Cement gets cold and makes it more likely to freeze the stored goods or the temp difference to damage food stuffs.


----------



## Back Pack Hack (Sep 15, 2016)

Moisture that condenses under the container has a hard time evaporating.


----------



## Kauboy (May 12, 2014)

Annie said:


> Evidently the chemicals in the cement ("they say") leeches into the containers. Or so I've been told.


This is the reason I've heard too.
Concrete supposedly leaches lime into surrounding materials in constant contact with it. This takes a very long time, however. Like decades.

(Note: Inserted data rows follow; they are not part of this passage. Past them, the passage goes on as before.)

/-- ShortPanelWordsAreRejected: each row, one bit short. -/
theorem witness_ShortPanelWordsAreRejected :
    let c := fresh.cfg
    fresh.cfg.checksumStrict = false ∧
    (byteBits 0x05 ++ zeros 12 ≠ fresh.prvP ∧ 8 + (zeros 12).length < c.stOffPowerFail + 1) ∧
    (byteBits 0xa5 ++ zeros 44 ≠ fresh.prvP ∧ 8 + (zeros 44).length < c.dtUserOff + 6) ∧
    (byteBits 0x27 ++ zeros 8 ≠ fresh.prvP ∧ 8 + (zeros 8).length < c.zoneOff27 + 8) ∧
    (byteBits 0x2d ++ zeros 8 ≠ fresh.prvP ∧ 8 + (zeros 8).length < c.zoneOff2D + 8) ∧
    (byteBits 0x34 ++ zeros 8 ≠ fresh.prvP ∧ 8 + (zeros 8).length < c.zoneOff34 + 8) ∧
    (byteBits 0x3e ++ zeros 8 ≠ fresh.prvP ∧ 8 + (zeros 8).length < c.zoneOff3E + 8) := by decide +kernel

/-- StatusWordsAreDecoded: the shortest status word, and a longest one that passes the strict gate. -/
theorem witness_StatusWordsAreDecoded :
    let fields := fun c : Config => [(c.stOffReady, 1), (c.stOffError, 1), (c.stOffBypass, 1), (c.stOffMemory, 1),
      (c.stOffArmed, 1), (c.stOffProgram, 1), (c.stOffPowerFail, 1)]
    PanelAccepts (byteBits 0x05 ++ zeros 13) (fields fresh.cfg) fresh ∧
    PanelAccepts (byteBits 0x05 ++ (zeros 184 ++ byteBits 5)) (fields strict) { fresh with cfg := strict } := by
  unfold PanelAccepts
  decide +kernel

/-- DatetimeWordsAreDecoded: the shortest date/time word. -/
theorem witness_DatetimeWordsAreDecoded :
    let c := fresh.cfg
    let word := byteBits 0xa5 ++ ones 45
    PanelAccepts word [(c.dtMasterOff, 1)] fresh ∧
    extract word c.dtY1Off c.dtY1W = .ok 255 ∧ extract word c.dtY2Off c.dtY2W = .ok 255 ∧
    extract word c.dtMonOff c.dtMonW = .ok 15 ∧ extract word c.dtDayOff c.dtDayW = .ok 31 ∧
    extract word c.dtHourOff c.dtHourW = .ok 31 ∧ extract word c.dtMinOff c.dtMinW = .ok 63 ∧
    extract word c.dtArmOff 2 = .ok 3 ∧ extract word c.dtUserOff 6 = .ok 63 := by
  unfold PanelAccepts
  decide +kernel

/-- ZoneWordsAreDecoded: the shortest word of each group, and bitmaps at both ends. -/
theorem witness_ZoneWordsAreDecoded :
    let c := fresh.cfg
    (PanelAccepts (byteBits 0x27 ++ zeros 9) [] fresh ∧ extract (byteBits 0x27 ++ zeros 9) c.zoneOff27 8 = .ok 0) ∧
    (PanelAccepts (byteBits 0x2d ++ ones 9) [] fresh ∧ extract (byteBits 0x2d ++ ones 9) c.zoneOff2D 8 = .ok 255) ∧
    (PanelAccepts (byteBits 0x34 ++ ones 9) [] fresh ∧ extract (byteBits 0x34 ++ ones 9) c.zoneOff34 8 = .ok 255) ∧
    (PanelAccepts (byteBits 0x3e ++ zeros 9) [] fresh ∧ extract (byteBits 0x3e ++ zeros 9) c.zoneOff3E 8 = .ok 0) := by
  unfold PanelAccepts
  decide +kernel

/-- LabelWordsAreDecoded: each code, the word being the command byte alone. -/
theorem witness_LabelWordsAreDecoded :
    ∀ code ∈ [0x11, 0x0a, 0x5d, 0x63, 0x64, 0x69, 0x39, 0xb1], PanelAccepts (byteBits code ++ []) [] fresh := by
  unfold PanelAccepts
  decide +kernel

/-- RawWordsAreDecoded: the smallest and the largest code the map does not name. -/
theorem witness_RawWordsAreDecoded :
    ∀ code ∈ [(0x01 : Byte), 0xff],
      code ∉ [0x00, 0x05, 0xa5, 0x27, 0x2d, 0x34, 0x3e, 0x11, 0x0a, 0x5d, 0x63, 0x64, 0x69, 0x39, 0xb1] ∧
      PanelAccepts (byteBits code ++ []) [] fresh := by
  unfold PanelAccepts
  decide +kernel

/-- KeypadCodesSelectTheirRows: each condition under TC, and a word of seven bits. -/
theorem witness_KeypadCodesSelectTheirRows :
    let c := Config.testConfig
    false ∈ byteBits 0xff ++ [false] ∧ c.kpCodeFire ≠ 0xff ∧ c.kpCodeAux ∉ [0xff, c.kpCodeFire] ∧
    c.kpCodePanic ∉ [0xff, c.kpCodeFire, c.kpCodeAux] ∧ (0x00 : Byte) ∉ [0xff, c.kpCodeFire, c.kpCodeAux, c.kpCodePanic] ∧
    (∀ code ∈ [c.kpCodeFire, c.kpCodeAux, c.kpCodePanic, 0x00], false ∈ byteBits code ++ []) ∧
    false ∈ zeros 7 ∧ (zeros 7).length < 8 := by decide +kernel

/-- PanelCodesSelectTheirRows, its clause about duplicates. -/
theorem witness_PanelCodesSelectTheirRows_duplicate :
    decodePanel (byteBits 0x05 ++ [true]) 7 false = .ok (.pStatus [true] 7) ∧
    byteBits 0x05 ++ [true] = ({ fresh with prvP := byteBits 0x05 ++ [true] } : State).prvP := by decide +kernel

/-- PanelCodesSelectTheirRows, its default row: the smallest and the largest code outside the map. -/
theorem witness_PanelCodesSelectTheirRows :
    ∀ code ∈ [(0x01 : Byte), 0xff],
      code ∉ [0x00, 0x05, 0xa5, 0x27, 0x2d, 0x34, 0x3e, 0x11, 0x0a, 0x5d, 0x63, 0x64, 0x69, 0x39, 0xb1] := by decide +kernel

/-- NoiseWordsAreRejected: the empty word and the longest. -/
theorem witness_NoiseWordsAreRejected : false ∉ ([] : Bits) ∧ false ∉ ones 200 := by decide +kernel

/-- ShortKeypadWordsAreRejected: KD4, and one bit short. -/
theorem witness_ShortKeypadWordsAreRejected :
    (false ∈ [false] ∧ [false].length < max 8 (fresh.cfg.kpByte2Off + 8)) ∧
    (false ∈ zeros 15 ∧ (zeros 15).length < max 8 (fresh.cfg.kpByte2Off + 8)) := by decide +kernel

/-- ButtonWordsAreDecoded: the shortest word, and one longer than its fields. -/
theorem witness_ButtonWordsAreDecoded :
    (KeypadAccepts (byteBits 0xff ++ byteBits 0x82) fresh ∧
      extract (byteBits 0xff ++ byteBits 0x82) fresh.cfg.kpByte2Off 8 = .ok 0x82) ∧
    (KeypadAccepts (byteBits 0xff ++ (ones 8 ++ [false])) fresh ∧
      extract (byteBits 0xff ++ (ones 8 ++ [false])) fresh.cfg.kpByte2Off 8 = .ok 0xff) := by
  unfold KeypadAccepts
  decide +kernel

/-- AlarmWordsAreDecoded: each of the three codes under TC. -/
theorem witness_AlarmWordsAreDecoded :
    ∀ code ∈ [fresh.cfg.kpCodeFire, fresh.cfg.kpCodeAux, fresh.cfg.kpCodePanic],
      KeypadAccepts (byteBits code ++ zeros 8) fresh ∧ extract (byteBits code ++ zeros 8) fresh.cfg.kpByte2Off 8 = .ok 0 := by
  unfold KeypadAccepts
  decide +kernel

/-- OtherKeypadWordsAreDecoded: the smallest code and one beside it. -/
theorem witness_OtherKeypadWordsAreDecoded :
    ∀ v ∈ [0, 1, 254], KeypadAccepts (byteBits (BitVec.ofNat 8 v) ++ zeros 8) fresh ∧
      extract (byteBits (BitVec.ofNat 8 v) ++ zeros 8) 0 8 = .ok v ∧
      BitVec.ofNat 8 v ∉ [0xff, fresh.cfg.kpCodeFire, fresh.cfg.kpCodeAux, fresh.cfg.kpCodePanic] := by
  unfold KeypadAccepts
  decide +kernel

/-- AlarmWordsAreDecoded where codes coincide: two equal codes; a code 0x00; a code 0xff with a 0 bit after it. -/
theorem witness_AlarmWordsAreDecoded_equal_codes :
    let s := { fresh with cfg := { Config.testConfig with kpCodeAux := 0xbb, kpCodePanic := 0x00 } }
    let s' := { fresh with cfg := { Config.testConfig with kpCodeFire := 0xff } }
    s.cfg.kpCodeAux = s.cfg.kpCodeFire ∧
    (KeypadAccepts (byteBits s.cfg.kpCodeFire ++ zeros 8) s ∧
      extract (byteBits s.cfg.kpCodeFire ++ zeros 8) s.cfg.kpByte2Off 8 = .ok 0) ∧
    (KeypadAccepts (byteBits s.cfg.kpCodePanic ++ ones 8) s ∧
      extract (byteBits s.cfg.kpCodePanic ++ ones 8) s.cfg.kpByte2Off 8 = .ok 255) ∧
    (KeypadAccepts (byteBits s'.cfg.kpCodeFire ++ byteBits 0x82) s' ∧
      extract (byteBits s'.cfg.kpCodeFire ++ byteBits 0x82) s'.cfg.kpByte2Off 8 = .ok 0x82) := by
  unfold KeypadAccepts
  decide +kernel

/-- RepeatedKeypadWordsAreReportedAgain and KeypadRowFrame: a keypad word answers, accepted; another rejected. -/
theorem witness_decoded_keypad_word :
    (∃ t, exec (decodeKeypad fresh.cfg (zeros 16) 7) fresh = .next t ∧ t.dstatK = .nullCommand) ∧
    (∃ t, exec (decodeKeypad fresh.cfg (ones 3) 7) fresh = .next t ∧ t.dstatK = .noise) :=
  ⟨⟨_, rfl, by decide +kernel⟩, ⟨_, rfl, by decide +kernel⟩⟩

/-- ExtractReadsMostSignificantBitFirst, ChecksumComparesTheByteSum, ZoneListIsTheBitmap, WordPortsShowTheWord: the edges. -/
theorem witness_pure_functions :
    3 + 0 ≤ (zeros 3).length ∧ (zeros 3).length < 3 + 1 ∧ (zeros 7).length < 8 ∧ (zeros 15).length < 16 ∧
    extract (zeros 8) 0 8 = .ok 0 ∧ (zeros 200).length ≤ 200 := by decide +kernel
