-- ==== Sys2Proof/Word.lean ====
section
/-! DEFINITION. Word.lean: the words that travel in a frame, and the one shape every table of the part has. -/

namespace Sys2Proof

/-- One byte of a frame or message. -/
abbrev U8 := BitVec 8
/-- A field two bytes wide (R197). -/
abbrev U16 := BitVec 16
/-- A field three bytes wide (R197). -/
abbrev U24 := BitVec 24
/-- A field four bytes wide (R197): tags, arrival numbers, hall-clock seconds. -/
abbrev U32 := BitVec 32

abbrev Bytes := List U8

/-- A table of the part: entries keyed by number, keys strictly rising. -/
abbrev Table (α : Type) := List (Nat × α)

end Sys2Proof
end

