-- ==== Sys2Proof/Machine/State.lean ====
section
/-! DEFINITION. Machine/State.lean: all the state the manual gives the part, as plain data, and its value after
power-on (R194). Each field's docstring names the rule that gives it. -/

namespace Sys2Proof.Machine

/-! ### Names and numbers -/

abbrev Tag := Nat

/-- R189: the state of the part as a whole. -/
inductive Device where
  | config
  | load
  | run
  deriving DecidableEq, Repr

/-- An arm of a stand or a cradle of a vehicle. -/
inductive Side where
  | a
  | b
  deriving DecidableEq, Repr

/-- A reelstand, which also identifies its feed order. -/
structure StandKey where
  line : Nat
  stand : Nat
  deriving DecidableEq, Repr

/-- One arm of a reelstand. -/
structure ArmKey where
  line : Nat
  stand : Nat
  side : Side
  deriving DecidableEq, Repr

/-! ### Reel Register -/

/-- R5. -/
inductive Condition where
  | sound
  | held
  | rejected
  | missing
  deriving DecidableEq, Repr

/-- R3. -/
inductive Place where
  | store (lane slot level : Nat)
  | cradle (vehicle : Nat) (side : Side)
  | arm (line stand : Nat) (side : Side)
  deriving DecidableEq, Repr

/-- R1: one reel record, found by its tag. -/
structure Reel where
  grade : Nat
  width : Nat
  diameter : Nat
  arrival : Nat
  place : Place
  nominal : Bool
  condition : Condition
  reservation : Option StandKey
  discrepancy : Bool
  copiesRun : Nat
  wasteRun : Nat
  sinceGauge : Nat
  gaugeBase : Nat
  deriving DecidableEq, Repr

/-- R9: a defined grade. -/
structure Grade where
  caliper : Nat
  core : Nat
  remnant : Nat
  name : List U8
  deriving DecidableEq, Repr

/-! ### Store lanes and audits -/

inductive LaneKind where
  | floor
  | staging
  deriving DecidableEq, Repr

/-- R21: a lane's profile; the clearance time in tenths of a second, the interval in minutes. -/
structure Profile where
  kind : LaneKind
  slots : Nat
  levels : Nat
  twin : Bool
  verify : Bool
  abortable : Bool
  clearance : Nat
  interval : Nat
  mouth : Nat
  deriving DecidableEq, Repr

/-- R25. -/
inductive Occupancy where
  | free
  | entering
  | occupied
  | clearing
  deriving DecidableEq, Repr

/-- R25: the occupant; its mission is absent once that mission has left the mission table. -/
structure Occupant where
  vehicle : Nat
  mission : Option Nat
  deriving DecidableEq, Repr

/-- R32: a slot of the pick slot set, with the tags of the WAITING picks that put it there at the grant. -/
structure PickSlot where
  slot : Nat
  verified : Bool
  tags : List Tag
  deriving DecidableEq, Repr

/-- R23, R24: a slot: its stack, bottom first, and its blocked flag. -/
structure Slot where
  stack : List Tag
  blocked : Bool
  deriving DecidableEq, Repr

/-- R52: where an audit last saw a tag; also a pending entry. -/
structure Sighting where
  tag : Tag
  slot : Nat
  level : Nat
  deriving DecidableEq, Repr

/-- R52: the counts of an audit record. -/
structure AuditCounts where
  moved : Nat
  missing : Nat
  foreign : Nat
  conflicts : Nat
  unrecorded : Nat
  deriving DecidableEq, Repr

/-- R52: a lane's open audit record. -/
structure AuditRecord where
  mission : Nat
  pullIn : Bool
  lists : Table (List Tag)
  sightings : List Sighting
  unseen : List Tag
  waiting : List Sighting
  counts : AuditCounts
  overflowSeen : Bool
  deriving DecidableEq, Repr

/-- R22, R46: the dynamic state of a lane with a profile. Timers count tenths of a second. -/
structure Lane where
  occupancy : Occupancy
  occupant : Option Occupant
  picks : List PickSlot
  waiting : List Nat
  clearTimer : Option Nat
  hold : Bool
  overflow : Bool
  slots : List Slot
  credit : Int
  forced : Bool
  auditTimer : Option Nat
  audit : Option AuditRecord
  deriving DecidableEq, Repr

/-- R45, R61: a lane of `n` slots as its definition or RESTART leaves it. -/
def Lane.fresh (n : Nat) : Lane :=
  { occupancy := .free, occupant := none, picks := [], waiting := [], clearTimer := none, hold := false,
    overflow := false, slots := List.replicate n { stack := [], blocked := false }, credit := 0, forced := false,
    auditTimer := none, audit := none }

/-! ### Track -/

/-- R62. -/
structure Segment where
  source : Nat
  target : Nat
  group : Option Nat
  deriving DecidableEq, Repr

/-- R63. -/
inductive PointKind where
  | laneMouth (lane : Nat)
  | stand (line stand : Nat)
  | scrap
  | spur
  | charge
  deriving DecidableEq, Repr

/-- R63. -/
structure Point where
  node : Nat
  kind : PointKind
  deriving DecidableEq, Repr

/-- R73, R77: a waiting segment request; the wait timer in tenths of a second, stopped once it has expired. -/
structure WaitEntry where
  vehicle : Nat
  urgency : Option Nat
  arrival : Nat
  timer : Option Nat
  stalled : Bool
  deriving DecidableEq, Repr

/-! ### Vehicles -/

inductive Contact where
  | inContact
  | lost
  deriving DecidableEq, Repr

inductive Standing where
  | active
  | restricted
  | withdrawn
  deriving DecidableEq, Repr

/-- R86. -/
inductive Cradle where
  | empty
  | reel (tag : Tag)
  | untracked
  deriving DecidableEq, Repr

/-- R82: a vehicle record. Its current mission is the one whose record names it (`State.missionOf`).
Timers count tenths of a second. -/
structure Vehicle where
  joined : Bool
  contact : Contact
  standing : Standing
  score : Nat
  clean : Nat
  withdrawnSince : Option Nat
  held : List Nat
  position : Option Nat
  cradleA : Cradle
  cradleB : Cradle
  posTimer : Option Nat
  lostTimer : Option Nat
  deriving DecidableEq, Repr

The primary concern is moisture, as BPH mentioned.
Concrete is porous and always has some amount of moisture moving through it.
Moisture can ruin a lot in less than a year.


----------



## charito (Oct 12, 2013)

I don't have any pallets to put some boxes of canned food on, but I put a box on top of a stack of newspapers. Would that help?
I also found a couple of two-by- four, so I put another box on top of them. The bottom of the box isn't touching the floor.
Luckily, most of our stuffs are on shelves.


----------



## Annie (Dec 5, 2015)

charito said:


> I don't have any pallets to put some boxes of canned food on, but I put a box on top of a stack of newspapers. Would that help?
> I also found a couple of two-by- four, so I put another box on top of them. The bottom of the box isn't touching the floor.
> Luckily, most of our stuffs are on shelves.


I believe wood is good, or so I've been told. But only so long as you don't get flooding in your basement, because you don't want mold growing between the wood and cement.


----------



## CC Pereira (9 mo ago)

I think it also depends on what goods are stored in ... if stored in a container that is water proof, air tight, and does not allow moisture or air into the container, I don't think the surface the container is placed on really affects the contents in the container.


----------



## Aetherwizard (Aug 8, 2017)

charito said:


> They say store them on pallets a few inches off the ground. What's the reason behind that?
> If you have a dry cement floor in the basement?


The cement floor only stays dry until you drop a container of fluid, or a pipe breaks. 

Concrete is also made from water, and for years the oxygen in the concrete will oxidize (rust) metal that is store on it.

Any floor will eventually have bugs and mice running across it. Health departments require all food containers in restaurants to be stored off the ground for that reason. 

Boards, bricks, metal racks, plastic crates turned upside down, and similar items will work. I just found six corrugated plastic shelf segments about two feet by three feet that I am using for storing items off the ground. 

Keep in mind that the humidity of a room, particularly of a basement, always sinks to the lowest level it can. Water vapor is heavier than the other air molecules. Between the cool cement and the water vapor, the moisture will condense at the bottom of items on the floor. Raising the items up a few inches and allowing the air to flow helps prevent moisture damage.


----------



## MaterielGeneral (Jan 27, 2015)

If you have a basement get a dehumidifier. Helps keep the moisture to a minimum. I have two in my basement.


----------



## Back Pack Hack (Sep 15, 2016)

CC Pereira said:


> I think it also depends on what goods are stored in ... if stored in a container that is water proof, air tight, and does not allow moisture or air into the container, I don't think the surface the container is placed on really affects the contents in the container.


It may not affect goods in the container, but if water is trapped and can't evaporate, you've got a petri dish on steroids. You really don't want to start a science experiment so close to your food stores.

What happens when you lift up a bucket of food and the bottom of it is covered with tiny little creepy-crawlies?


----------



## paraquack (Mar 1, 2013)

I'd store any food in a container, not directly on concrete. Sorry, couldn't resist.


----------



## Kauboy (May 12, 2014)

paraquack said:


> I'd store any food in a container, not directly on concrete. Sorry, couldn't resist.


----------